Hochzeitsfieber in Mzcheta und Tbilissi

Der Samstag morgen bringt mir die Quittung: Beim Frühstück habe ich recht wenig Hunger, die 50 Aspirin allerdings, die ich aus Deutschland mitgebracht habe, bringe ich ohne sie angebrochen zu haben wieder nach Köln zurück. Den Kaffee trinkt man hier eher in der Form eine Nescafés, die Filtertüten wie in Deutschland oder der klassische italienische Espresso hat sich hier nicht durchgesetzt. Auch stark verbreitet ist der traditionelle Kaffee, der mit Satz aufgekocht wird.

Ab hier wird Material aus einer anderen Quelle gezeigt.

-- ==== Sys2Proof/Machine/Bus.lean ====
section
/-! DEFINITION. The buses: what a read or a write of a target does, with the checks of R18, R19, R31, R34, R36 and R245. -/

namespace Sys2Proof.Machine

open Sys2Proof

/-! ## Refusals at issue -/

/-- A User-level write that is refused at issue: APWIN, the core-local block, and the registers of R331 (R36, R245). -/
def supervisorOnly (x : Nat) : Bool :=
  (0x60080010 ≤ x && x < 0x60080014) || (0x60081000 ≤ x && x < 0x60082000) ||
  (0x60080040 ≤ x && x < 0x600800A0 && !(0x60080084 ≤ x && x < 0x60080088))

/-- The system address an access by a master names: a core's address is local. -/
def State.systemOf (s : State) (a : Access) (v : Nat) : Nat :=
  match a.core? with
  | some p => s.localToSystem p v
  | none => v

/-! ## Reads -/

/-- How a read ends. -/
inductive ReadEnd where
  | ok
  /-- The address is unmapped (R31, R33). -/
  | unmapped
  /-- An error response from a remote target (R400, R414). -/
  | refused
  /-- An uncorrectable error in the data (R278). -/
  | bad
  deriving DecidableEq, Repr

/-- What a read answers. -/
abbrev Rd := Word × ReadEnd × State

/-- Core-local addresses: APWIN and the block of R245. -/
def coreLocal (k : Nat) : Bool := k == 0x60080010 || (0x60081000 ≤ k && k < 0x60082000)

/-- An undefined word, as a narrower read of a word-only register returns it (R446). -/
def State.freeRead (s : State) : Rd :=
  let (v, s) := s.freshWord
  (v, .ok, s)

/-- The answer of a word whose code has been checked. -/
def codeRead (o n : Nat) (r : Word × Bool × State) : Rd := (pick r.1 o n, if r.2.1 then .ok else .bad, r.2.2)

/-- The word of loop memory at `k` is one R108 lists; any other reads zero (R31). -/
def loopWord (k : Nat) : Bool :=
  let o := k % 0x100000
  (stepWordAt k).isSome || (0x82000 ≤ o && o < 0x82440 && o % 0x40 < 0x28) || (0xC0000 ≤ o && o % 0x1000 ≤ 0x800)

/-- A word of loop memory (R108). -/
def State.readLoop (s : State) (k : Nat) : Rd :=
  let f := (k - 0x50000000) / 0x100000
  let o := k % 0x100000
  if (stepWordAt k).isSome then codeRead 0 4 (s.deliver k (s.reg k))
  else if 0x82000 ≤ o ∧ o < 0x82440 ∧ o % 0x40 < 0x28 then
    let e := (o - 0x82000) / 0x40
    let q := if e < 16 then s.stateEngine (16 * f + e) else 128 + f
    codeRead 0 4 (s.deliver (engineKey q (o % 0x40)) ((s.eng q).stateWord (o % 0x40)))
  else if 0xC0000 ≤ o ∧ o % 0x1000 ≤ 0x800 then codeRead 0 4 (s.deliver k (s.reg k))
  else (0, .ok, s)

/-- Words read through a window that is word-only: the Tally log and the Corer's read window (R6). -/
def wordWindow (k : Nat) : Bool := (0x60051000 ≤ k && k < 0x60052000) || (0x60060400 ≤ k && k < 0x60060800)

/-- A read in the register blocks, of the word at `k`; `o` is the byte in it and `a.size` the width. -/
def State.readBlock (s : State) (a : Access) (k o : Nat) : Rd :=
  if 0x60078000 ≤ k ∧ k < 0x60080000 then
    match s.windowAt (k - 0x60078000) with
    | some x => codeRead o a.size (s.deliverMem (updBase + x))
    | none => (0, .ok, s)
  else if a.size ≠ 4 then
    match regAt k with
    | none => if wordWindow k then s.freeRead else (0, .ok, s)
    | some (r, idx) =>
      let (b, s) := s.freshBit
      if b && !coreLocal k then (s.readReg a k r idx).2.freeRead else s.freeRead
  else if 0x60051000 ≤ k ∧ k < 0x60052000 then
    match s.logAt ((k - 0x60051000) / 16) with
    | some x => (x.word (k % 16 / 4), .ok, s)
    | none => (0, .ok, s)
  else if 0x60060400 ≤ k ∧ k < 0x60060800 then (wordAt s.path.window (k - 0x60060400), .ok, s)
  else
    match regAt k with
    | none => (0, .ok, s)
    | some (r, idx) =>
      if coreLocal k then
        match a.core? with
        | some p =>
          let (w, s) := s.shown (coreKey p k) r (s.coreRegRead p (coreKey p k) r)
          (w, .ok, s)
        | none => (0, .ok, s)
      else
        let (w, s) := s.readReg a k r idx
        let (w, s) := s.shown k r w
        (w, .ok, s)

/-- A read of `a.size` bytes at system address `x` of this device. -/
def State.deviceRead (s : State) (a : Access) (x : Nat) : Rd :=
  let o := x % 4
  let k := x - o
  match regionOf x with
  | some 8 =>
    let c := (x - 0x24000000) / 1024
    let beyond := pageBeyond (AMap.get 0 s.pageErr c)
    let (ok, s) := s.deliverPage c
    -- what a codeword with more than 16 errors delivers is not known
    let (w, s) := if beyond then s.freshWord else (s.word k, s)
    codeRead o a.size (w, ok, s)
  | some 9 => codeRead o a.size (s.deliver k (s.sig ((x - 0x40000000) / 4)).value)
  | some 10 =>
    -- undefined fields read as a free value (R446)
    let (w, s) := if AMap.get false s.undef k then s.freshWord else (s.statusWord ((x - 0x40080000) / 4), s)
    codeRead o a.size (s.deliver k w)
  | some r =>
    if 11 ≤ r ∧ r ≤ 18 then (if a.size = 4 ∨ loopWord k = false then s.readLoop k else s.freeRead)
    else codeRead o a.size (s.deliverMem k)
  | none => s.readBlock a k o

/-! ## Writes -/

/-- The name of a core-local register ends in BANK or begins with SP_B (R245). -/
def bankNamed (r : RegName) : Bool :=
  match r with
  | .VBASE_BANK | .SLIM_BANK | .SYSENT_BANK | .SRET_BANK | .XRET_BANK | .ENTRY_BANK | .SP_BU | .SP_BS | .APWIN => true
  | _ => false

/-- A whole-word write to a stack pointer of a core-local block (R217). A narrower one, or one with a reserved bit set, leaves an
undefined value (R446). -/
def writeStackReg (a : Access) (p k : Nat) (put : Core → Word → Core) (w : Word) (s : State) : Wr :=
  let reserved := match regAt (k % 0x100000000) with | some (r, _) => r.reserved | none => 0
  let (v, s) := if a.size = 4 ∧ w &&& reserved = 0 then (w, s) else s.freshWord
  okWr (s.updCore p (fun c => put c v))

/-- A write to a core-local register of processor `p`, at key `k` (R36, R217, R245, R349). -/
def writeCoreReg (a : Access) (p k : Nat) (r : RegName) (w : Word) (s : State) : Wr :=
  let act := fun (s : State) => supOnly a s (fun s =>
    match r with
    | .SP_PU => writeStackReg a p k (fun c v => { c with spPU := v }) w s
    | .SP_PS => writeStackReg a p k (fun c v => { c with spPS := v }) w s
    | .SP_BU => writeStackReg a p k (fun c v => { c with spBU := v }) w s
    | .SP_BS => writeStackReg a p k (fun c v => { c with spBS := v }) w s
    | .ESP => writeStackReg a p k (fun c v => { c with esp := v }) w s
    | .CWDOG => writeCwdog a p w s
    | .CWDOG_KICK => writeCwdogKick a p w s
    | .HW_BANK => if p < 4 then writePlain a k w s else okWr s
    | .HW_RESUME => if p < 4 then writePlain a k w s else okWr s
    | _ => writePlain a k w s)
  if bankNamed r then act s else pitOnly a k s act

/-- A write to the register `r` with indexes `idx` at key `k`. -/
def writeReg (a : Access) (k : Nat) (r : RegName) (idx : List Nat) (w : Word) (s : State) : Wr :=
  match r, idx with
  | .CH_ADC_SWTRIG, [f, c] => writeAdcSwtrig a (16 * f + c) w s
  | .CH_PROT_CLR, [f, c] => writeProtClr a (16 * f + c) w s
  | .BR_SAFE_CLR, [f, c] => writeBrSafeClr a (16 * f + c) w s
  | .FACE_SBY_CTL, [f] => writeSbyCtl a f w s
  | .FACE_SPR_CTL, [f] => writeSprCtl a f w s
  | .FACE_TBL_CTL, [f, t] => writeTblCtl a f t w s
  | .FACE_FEV_FIRE, [f, i] => writeFevFire a f i w s
  | .FEV_CFG, [f, j] => writeStReg a k w (s.noteFevCfg f j)
  | .TB_RATE, _ => writeTbRate a w s
  | .TB_SLEW, _ => writeTbSlew a w s
  | .TB_ADJ, _ => writeTbAdj a w s
  | .TB_CTL, _ => writeTbCtl a w s
  | .TB_VT_OFS_LO, _ => writeVtLo a w s
  | .TB_VT_OFS_HI, _ => writeVtHi a w s
  | .TA_LO, [i] => writeTaLo a i w s
  | .TA_HI, [i] => writeTaHi a i w s
  | .TA_CTL, [i] => writeTaCtl a i w s
  | .GEV_FIRE, [i] => writeGevFire a i w s
  | .INT_DOORBELL, _ => writeDoorbell a w s
  | .INT_PEND, [i] => writeIntPend a i w s
  | .SRC_CFG, [i] => writeSrcCfg a i w s
  | .SRC_COAL, [i] => writeSrcCoal a i w s
  | .TGT_CTL, [t] => writeTgtCtl a t w s
  | .TGT_COMPLETE, [t] => writeTgtComplete a t w s
  | .DMA_CFG, [c] => writeDmaCfg a c w s
  | .DMA_SRC_LO, [c] => writeDmaSetting a c k w s
  | .DMA_SRC_HI, [c] => writeDmaSetting a c k w s
  | .DMA_DST_LO, [c] => writeDmaSetting a c k w s
  | .DMA_DST_HI, [c] => writeDmaSetting a c k w s
  | .DMA_RING, [c] => writeDmaSetting a c k w s
  | .DMA_WM_HIGH, [c] => writeDmaSetting a c k w s
  | .DMA_WM_LOW, [c] => writeDmaSetting a c k w s
  | .DMA_COUNT, [c] => writeDmaSetting a c k w s
  | .DMA_PUT, [c] => writeDmaPointer a c true w s
  | .DMA_TAKE, [c] => writeDmaPointer a c false w s
  | .DMA_CTL, [c] => writeDmaCtl a c w s
  | .DMA_STAT, [c] => writeDmaStat a c w s
  | .DMA_DONE_BYTES, [c] => dmaGuard a c k s (writePlain a k w)
  | .DMA_DESC_LO, [c] => dmaGuard a c k s (writePlain a k w)
  | .DMA_DESC_HI, [c] => dmaGuard a c k s (writePlain a k w)
  | .TALLY_TAIL, _ => writeTallyTail a w s
  | .TALLY_SAFE, _ => writeTallySafe a w s
  | .CORER_CTL, _ => writeCorerCtl a w s
  | .CORER_STAT, _ => writeCorerStat a w s
  | .CORER_RD_CTL, _ => writeCorerRd a w s
  | .LANE_CFG, [l] => writeLaneCfg a l w s
  | .LANE_QUOTA, [l] => writeLaneQuota a l w s
  | .LANE_CTL, [l] => writeLaneCtl a l w s
  | .LANE_BUF, [l] => writeLaneSetting a l k w s
  | .LANE_PRE, [l] => writeLaneSetting a l k w s
  | .LANE_POST, [l] => writeLaneSetting a l k w s
  | .LANE_REARM, [l] => writeLaneSetting a l k w s
  | .LANE_COND, [l, _] => writeLaneSetting a l k w s
  | .LANE_CVAL, [l, _] => writeLaneSetting a l k w s
  | .LANE_SEG_BASE, [l] => writeLaneSetting a l k w s
  | .LANE_SEG_COUNT, [l] => writeLaneSetting a l k w s
  | .LANE_STAT, [l] => writeLaneSetting a l k w s
  | .LANE_USE, [l] => writeLaneSetting a l k w s
  | .LANE_TAIL, [l] => writeLaneSetting a l k w s
  | .LANE_CNT, [l] => writeLaneSetting a l k w s
  | .LANE_SEQ, [l] => writeLaneSetting a l k w s
  | .STG_CTL, _ => writeStgCtl a w s
  | .UPD_CTL, _ => writeUpdCtl a w s
  | .UPD_SECT_OFS, _ => writeUpdReg a k w s
  | .UPD_PAGE, _ => writeUpdReg a k w s
  | .UPD_STAT, _ => writeUpdReg a k w s
  | .UPD_SEQ, _ => writeUpdReg a k w s
  | .IDREV, _ => writePlain a k w s
  | .DEP_STAT, _ => writePlain a k w s
  | .DEP_MIS_ADDR, _ => writePlain a k w s
  | .MODE_CTL, _ => writeModeCtl a w s
  | .MODE_REL, _ => writeModeRel a w s
  | .MODE_PERMIT, [i] => writeModePermit a i w s
  | .RST_REQ, _ => writeRstReq a w s
  | .WDOG_KICK, _ => writeWdogKick a w s
  | .TS_CFG, [y] => writeTsCfg a y w s
  | .TS_REQ, _ => writeTsReq a w s
  | .TS_SVC, _ => writeTsSvc a w s
  | .MI_INJ_LO, _ => writePit a k w s
  | .MI_INJ_HI, _ => writePit a k w s
  | .MI_INJ_CTL, _ => writePit a k w s
  | .MI_SCRUB_CFG, [i] => writeScrubCfg a i w s
  | .TUB_CFG, _ => writeTubCfg a w s
  | .TUB_FREE, _ => writeTubFree a w s
  | .TUB_GIVE, _ => writeTubGive a w s
  | .CNY_CFG, _ => writeCanary a k w s
  | .CNY_STAT, _ => writeCanary a k w s
  | .SHL_CFG, _ => writeShlCfg a w s
  | .SIG_REFRESH, _ => pitOnly a k s (fun s => wordWrite a k w s (fun w s => okWr (s.fieldWrite k w).restartRefresh))
  | .MAC_TXR_CTL, [m, q] => writeRing a m false q w s
  | .MAC_RXR_CTL, [m, q] => writeRing a m true q w s
  | .PCIE_MSIX_SEND, _ => writeMsixSend a w s
  | .CAN_CTL, [c] => writeCanCtl a c w s
  | .CAN_TXABORT, [c] => writeCanAbort a c w s
  | .CAN_RXPOP, [c] => writeCanPop a c w s
  | .XSPI_CMD, _ => writeXspiCmd a w s
  | .GSPI_TXD, [f] => writeSpiTxd a f w s
  | .GSPI_POLL, [f, c] => writeSpiPoll a f c w s
  | _, _ =>
    if tyMask k .st ≠ 0 then writeStReg a k w s
    else if 0x60080000 ≤ k ∧ k < 0x60090000 then writeModeReg a k w s
    else if 0x60090000 ≤ k ∧ k < 0x600A0000 then writeTsReg a k w s
    else if channelDomain k || stagingBlock k then writePit a k w s
    else writePlain a k w s

/-- A write to a word of loop memory; offsets R108 does not list ignore it. -/
def writeLoop (a : Access) (k : Nat) (w : Word) (s : State) : Wr :=
  let f := (k - 0x50000000) / 0x100000
  let o := k % 0x100000
  if (stepWordAt k).isSome then writeStep a k w s
  else if 0x82000 ≤ o ∧ o < 0x82400 ∧ o % 0x40 < 0x28 then writeEngine a (16 * f + (o - 0x82000) / 0x40) (o % 0x40) w s
  else if 0xC0000 ≤ o ∧ o % 0x1000 ≤ 0x800 then
    writeTable a f ((o - 0xC0000) / 0x2000) (o / 0x1000 % 2) (o % 0x1000 / 4) w s
  else pitOnly a k s okWr

/-- A write in the register blocks at address `x`; a register write stores no byte of memory. -/
def writeBlock (a : Access) (x : Nat) (w : Word) (s : State) : Wr :=
  let k := x - x % 4
  if 0x60078000 ≤ k ∧ k < 0x60080000 then writeUpdWindow a (x - 0x60078000) w s
  else
    match regAt k with
    | none => okWr s
    | some (r, idx) =>
      if coreLocal k then
        match a.core? with
        | some p => keepsBytes s (writeCoreReg a p (coreKey p k) r.name w s)
        | none => okWr s
      else keepsBytes s (writeReg a k r.name idx w s)

/-- A write to a private memory of processor `p` (R34, R235). In split operation either copy of the Deputy writes the private ranges
of both (log entry 103). -/
def writePrivate (a : Access) (p x : Nat) (w : Word) (s : State) : Wr :=
  if (p = 4 ∨ p = 5) ∧ a.master ≠ 4 ∧ a.master ≠ 5 then (s.refuse19 a x, false)
  else
    let inactive : Bool := decide (p < 4) && 0x20000 ≤ x % 0x01000000 && x % 0x01000000 < 0x40000
    let s := if inactive then s.setF (R.HW_BANK p) HW_BANK.VERIFIED 0 else s
    s.writeMem x a.size w

/-- A write of `a.size` bytes at system address `x` of this device. -/
def deviceWrite (a : Access) (x : Nat) (w : Word) (s : State) : Wr :=
  match regionOf x with
  | some 7 => s.writeMem x a.size w
  | some 8 => (s, false)
  | some 9 => writeSigValue a ((x - 0x40000000) / 4) w s
  | some 10 => writeSigStatus a ((x - 0x40080000) / 4) w s
  | some 19 => if updBase ≤ x then writeUpdArea a (x - updBase) w s else (s, false)
  | some r => if r < 7 then writePrivate a r x w s else keepsBytes s (writeLoop a (x - x % 4) w s)
  | none => writeBlock a x w s

/-- The case of R14 that a write to this device meets, if it meets one. -/
def State.writeFault (s : State) (a : Access) (x : Nat) (w : Word) : Option Fault :=
  let k := x - x % 4
  if k = R.XSPI_CFG then (if s.loadReadsFlash then some .xspiDuringLoad else none)
  else if k = R.TUB_FREE then (if a.size = 4 then (s.tubTwice w).map Fault.tubDoubleFree else none)
  else s.faceFault a k

/-- A write to this device, or the case of R14 it meets. -/
def State.busWrite (s : State) (a : Access) (x : Nat) (w : Word) : Except Fault Wr :=
  match s.writeFault a x w with
  | some e => .error e
  | none => .ok (deviceWrite a x w s)

/-- Aligned words written one after the other from `x` until one is refused. -/
def State.busWriteWords (a : Access) : List Word → Nat → State → Except Fault Wr
  | [], _, s => .ok (s, true)
  | w :: ws, x, s =>
    match s.route x with
    | .device y =>
      match s.busWrite a y w with
      | .ok (s, true) => State.busWriteWords a ws (x + 4) s
      | r => r
    | _ => .ok (s, false)

/-- Aligned words read one after the other from `x`; the end is that of the first that fails. -/
def State.busReadWords (a : Access) : Nat → Nat → State → List Word × ReadEnd × State
  | 0, _, s => ([], .ok, s)
  | n + 1, x, s =>
    match s.route x with
    | .device y =>
      match s.deviceRead a y with
      | (w, .ok, s) =>
        let (ws, e, s) := State.busReadWords a n (x + 4) s
        (w :: ws, e, s)
      | (_, e, s) => ([], e, s)
    | _ => ([], .unmapped, s)

end Sys2Proof.Machine
end

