-- ==== Sys2Proof/Machine/Load.lean ====
section
/-! DEFINITION. LOAD (R333, R345, R346, R355 to R361): its start, the choice of a slot, the sections and settings, and the mode
entry instant E. Log entries 85, 87, 88 and 94 give what the manual leaves to the model. -/

namespace Sys2Proof.Machine

open Sys2Proof

/-! ## Start and fill (R273, R345, R357, R358) -/

/-- A register word of the loop memories, regions 11 to 18 (R271). -/
def loopKey (k : Nat) : Bool := 0x50000000 ≤ k && k < 0x50800000 && 0x80000 ≤ k % 0x100000

/-- LOAD fills regions 0 to 8 and 19 (R273). -/
def State.fillSystem (s : State) : State :=
  let kept := fun (a : Nat) => match regionOf a with | some r => decide (9 ≤ r ∧ r ≤ 18) | none => true
  { s with
    mem := s.mem.filter (fun e => kept e.1)
    ecc := s.ecc.filter (fun e => kept e.1)
    pageErr := [] }

/-- LOAD fills regions 0 to 19 (R273). -/
def State.fillAll (s : State) : State :=
  { s with
    mem := []
    ecc := []
    pageErr := []
    regs := s.regs.filter (fun e => !loopKey e.1)
    ch := { s.ch with engines := s.ch.engines.map (fun e => (e.1, { e.2 with w := [], acc := 0, accLo := none })) }
    rt := { s.rt with signals := [] } }

/-- The OTP is read: its uncorrectable words set OTP_UE and are reported (R357). -/
def State.readOtp (s : State) (otp : Otp) : State :=
  -- after R385 the shadow stays clear until the next power-on
  let s := if s.flag R.TS_SEC TS_SEC.CLEARED then s else { s with md := { s.md with otp := otp } }
  forAll otp.bad s (fun s i => (s.setF R.LOAD_STAT LOAD_STAT.OTP_UE 1).report 0x188 0x0082 clsUncorr (BitVec.ofNat 32 i))

/-- LOAD's read command from a flash address (R418); the rules give it no length. -/
def State.loadRead (s : State) (x : Nat) : XspiOp := { code := s.md.otp.rdCode, addr := some x, dummy := s.md.otp.rdDummy }

/-- LOAD issues commands to the flash. -/
def State.issueFlash (s : State) (l : List XspiOp) : State := { s with io := { s.io with loadCmds := s.io.loadCmds ++ l } }

/-- The flash address at which slot `b` begins (R350). -/
def State.slotAt (s : State) (b : Nat) : Nat := if b = 0 then 0 else s.slotBBase

/-- Before its first read LOAD issues the enable sequence, if OTP holds one; then it reads both headers (R356, R418). -/
def State.openFlash (s : State) : State :=
  let o := s.md.otp
  let en : List XspiOp := match o.enable with | some bytes => [{ kind := 1, len := bytes.length, out := bytes, single := true }] | none => []
  ({ s with io := { s.io with loadCmds := [] } }).issueFlash (en ++ [s.loadRead (s.slotAt 0), s.loadRead (s.slotAt 1)])

/-- LOAD_START: the reset source has ended and LOAD begins; after a power-on it reads the OTP (R345, R358). -/
def execLoadStart (dt : Nat) (otp : Otp) (s : State) : Out :=
  runMem dt s (fun s =>
    if s.md.inReset = true ∧ s.md.loadStep = 0 ∧ s.md.refBad = false then
      let k := R.LOAD_STAT
      let s := { s with md := { s.md with loadStep := 1, slotA := {}, slotB := {}, chosen := 0 } }
      let s := ((s.setF k LOAD_STAT.DONE 0).setF k LOAD_STAT.SEQ_MISMATCH 0).setF k LOAD_STAT.FALLBACK 0
      (if s.md.powerOn then s.fillAll.readOtp otp else s.fillSystem).openFlash
    else s)

/-! ## The choice of a slot (R355, R356, R361) -/

/-- The slot `b` names: 0 A, 1 B. -/
def State.slotInfo (s : State) (b : Nat) : SlotInfo := if b = 0 then s.md.slotA else s.md.slotB

/-- Slot `b` ends LOAD's checks with an error code, or none: LOAD_STAT shows it, and an invalid slot is reported (R355). -/
def State.slotVerdict (s : State) (b err : Nat) : State :=
  let s := s.setF R.LOAD_STAT (if b = 0 then LOAD_STAT.ERR_A else LOAD_STAT.ERR_B) err
  if err = 0 then s else s.info 0x188 0x0081 (BitVec.ofNat 32 (err * 256 + b))

/-- The slot chosen from those that pass checks 1 to 8, and whether LIVE_SEQ was looked for in vain (R356). -/
def State.chooseSlot (s : State) : Option Nat × Bool :=
  let a := s.md.slotA
  let b := s.md.slotB
  let okA := a.err == 0
  let okB := b.err == 0
  let best : Option Nat :=
    if okA && okB then some (if newer (imgSeq b.bytes) (imgSeq a.bytes) then 1 else 0)
    else if okA then some 0
    else if okB then some 1
    else none
  if s.md.powerOn then (best, false)
  else
    let live := (s.reg R.LIVE_SEQ).toNat
    if okA && imgSeq a.bytes == live then (some 0, false)
    else if okB && imgSeq b.bytes == live then (some 1, false)
    else (best, best.isSome)

/-- The mode R333 chooses if nothing asks for HOLD. -/
def State.entryModeBut (s : State) : Nat :=
  let prev := s.fld R.MODE_STAT MODE_STAT.PREV
  let start := imgStart s.md.header == 1
  if s.md.powerOn = false ∧ prev = mCommission then mCommission
  else if start = true ∧ (s.md.powerOn = true ∨ prev = mLoad ∨ prev = mPark) then mCommission
  else s.runOrLimp

/-- The mode R333 asks for HOLD. -/
def State.entryHold (s : State) : Bool :=
  s.md.holdInLoad || (!s.md.powerOn && s.fld R.MODE_STAT MODE_STAT.PREV == mHold) || s.md.safeLow ||
  ((s.reg R.TALLY_SAFE).toNat &&& s.fld R.MODE_CFG MODE_CFG.HOLD_MASK) != 0

/-- LOAD ends in HOLD (R332, R333): HOLD_FROM takes the mode that would have been chosen, but for a reset in HOLD. -/
def State.loadToHold (s : State) : State :=
  let s := if s.md.powerOn = false ∧ s.fld R.MODE_STAT MODE_STAT.PREV = mHold then s
    else s.setF R.MODE_STAT MODE_STAT.HOLD_FROM s.entryModeBut
  (s.setMode mHold).allModeCause

/-- No slot is valid (R361): after a power-on the mode stays LOAD, after a system reset LOAD ends in HOLD; the cores stay in
reset. -/
def State.noImage (s : State) : State :=
  let s := (s.setF R.LOAD_STAT LOAD_STAT.NOIMG 1)
  if s.md.powerOn then { s with md := { s.md with loadStep := 4 } }
  else
    let s := s.setF R.MODE_STAT MODE_STAT.HOLD_SRC (s.fld R.MODE_STAT MODE_STAT.HOLD_SRC ||| 64)
    let s := s.loadToHold
    { s with md := { s.md with loadStep := 4, firstLoad := false, inReset := false } }.scrubRestart

/-- LOAD_SLOT_CHECK: the header and table of both slots are judged by checks 1 to 8 and a slot is chosen (R355, R356). -/
def execLoadSlotCheck (dt : Nat) (slotA slotB : List (List Byte)) (s : State) : Out :=
  run dt s (fun s =>
    if s.md.loadStep = 1 ∧ (s.md.powerOn = false ∨ s.flag R.TB_STAT TB_STAT.CAL_OK = true) then
      let a := s.judgeSlot slotA
      let b := s.judgeSlot slotB
      let s := { s with md := { s.md with slotA := a, slotB := b } }
      let s := (s.slotVerdict 0 a.err).slotVerdict 1 b.err
      match s.chooseSlot with
      | (none, _) => s.noImage
      | (some n, miss) =>
        let s := if miss then
            (s.setF R.LOAD_STAT LOAD_STAT.SEQ_MISMATCH 1).info 0x188 0x0084 (s.reg R.LIVE_SEQ)
          else s
        ({ s with md := { s.md with loadStep := 2, chosen := n } }).issueFlash [s.loadRead (s.slotAt n)]
    else s)

/-! ## Sections and settings (R354, R358, R359) -/

/-- The system address at which a CODE or DATA section begins. -/
def Section.place (x : Section) : Nat := if x.typ = 2 ∧ x.target = 7 then x.dest else privBase x.target + x.dest

/-- The bytes of a CODE or DATA section are written as they arrive. -/
def State.loadSection (s : State) (x : Section) (bytes : List Byte) : State :=
  if x.typ = 1 ∨ x.typ = 2 then writeBytes bytes.length x.place bytes s else s

/-- The sections are read in table order up to the first codeword that is uncorrectable: whether none is, and what has been written
(R355, R358). -/
def State.loadSections (cws : List (List Byte)) (hdr : List Byte) : List Section → State → Bool × State
  | [], s => (true, s)
  | x :: l, s =>
    let r := sectionRead cws hdr x
    let s := s.loadSection x r.1
    if r.2 then State.loadSections cws hdr l s else (false, s)

/-- An address a SETTINGS entry may carry: word-aligned and inside some range of the local map (R31, R355). -/
def settingOk (addr : Nat) : Bool :=
  addr % 4 == 0 &&
  (addr < 0x80000 || (0x100000 ≤ addr && addr < 0x120000) || sharedMapped addr || 0x80000000 ≤ addr)

/-- The SETTINGS entries of an image in order: address and value. -/
def imgSettings (img : List Byte) : List (Nat × Word) :=
  ((imgTable img).filter (fun x => x.typ == 0x10)).flatMap (fun x =>
    (List.range (x.len / 8)).map (fun i => (leNat img (x.ofs + 8 * i) 4, BitVec.ofNat 32 (leNat img (x.ofs + 8 * i + 4) 4))))

/-- A SETTINGS entry takes effect at an address of this device (R358, R359), unless that lies in the C domain and a system reset has begun
LOAD (R26): an ST-typed word goes into its active copy, unless a lock covers it (R4), and one with a reserved bit set is a bad write (R7);
anything else is a write. -/
def State.applyAt (s : State) (a : Access) (k : Nat) (v : Word) : State :=
  if s.md.powerOn = false ∧ channelDomain k = true then s
  else if (stepWordAt k).isSome then s.activate k v s.now
  else if tyMask k .st ≠ 0 then
    (wordWrite a k v s (fun v s => okWr ((if s.locked k then s else (s.stageClean k true).activate k v s.now).fieldWrite k v))).1
  else (deviceWrite a k v s).1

Unser heutiger Ausflug bringt uns nach Mzcheta. Neben der Straße fallen mir die Reihen neuer Tankstellen auf, daneben sind geschlossene ältere ein häufiger Anblick. Allzuviele Kunden scheinen sie nicht zu haben, sie machen sich gegenseitig Konkurrenz. Die Preise für den Sprit liegen bei der Hälfte bis zu einem Drittel dessen, was wir in Deutschland zahlen. Wir passieren den Autobasar, viele Menschen haben in Deutschland ein Auto gekauft und bieten es hier an. Inzwischen ist aber der Markt auch hier gesättigt, manch einer bekommt seine alte Familienkutsche nicht los. Im Moment sind Kompakte eher angesagt. Auch die Kleinbusse sind kein gutes Geschäft mehr.

Das Dshwari-Kloster oberhalb von Mzcheta

Auf den Straßen sieht man das sowjetische Erbe, Ladas und Wolgas, daneben beherrschen Importe vor allem aus Deutschland das Bild. Beliebt sind vor allem Mercedes und BMW, nicht gerade die neuesten Modelle. Der osteuropäische Autokäufer ist konservativ, ein Auto muss hier ein Stufenheck besitzen, Vans gibt es hier nicht. Bei dem Zustand der Autos sollte man nicht wählerisch sein, TÜV-Ingenieure bekommen hier graue Haare, wenn sie manches Auto sehen, das sein Leben in Deutschland schon beendet hatte.

Die Straße nach Mzcheta ist uneben, aber leer. Auf den Straßenschildern an den Hauptstraßen sind die Ziele in georgisch und englisch aufgeführt, auf Nebenstraßen sollte man auch das kyrillische Alphabet beherrschen. Schon bevor man die Stadtgrenzen von Tiflis verläßt, grüßt das Djwari-Kloster von seiner Bergkuppe herunter, mächtig über dem Tal thronend und wie von einer überirdirschen Hand auf den Berg gesetzt. Unnahbar erscheint das Bauwerk, besuchen werden wir es erst gegen Ende unseres Aufenthaltes.

Die Swetizchoweli-Kirche in Mzcheta

Vor der Swetizchoweli-Kirche kann der Reisende sein Bedürfnis nach Souvenirs der Reise befriedigen. Eine ältere Frau bittet mich um eine finanzielle Unterstützung, mit der Routine eines Großstadtbewohners ignoriere ich ihre Bitte. In der gesamten Zeit in Georgien bin ich etwa so oft angeschnorrt worden, als hätte ich in Köln einmal den Dom umkreist und mich den dort stehenden Roma und Punks hingegeben. Allerdings ist man mir in Georgien nie in den Weg getreten, aggressiv geworden oder hat mir eine Geldbörse gestohlen.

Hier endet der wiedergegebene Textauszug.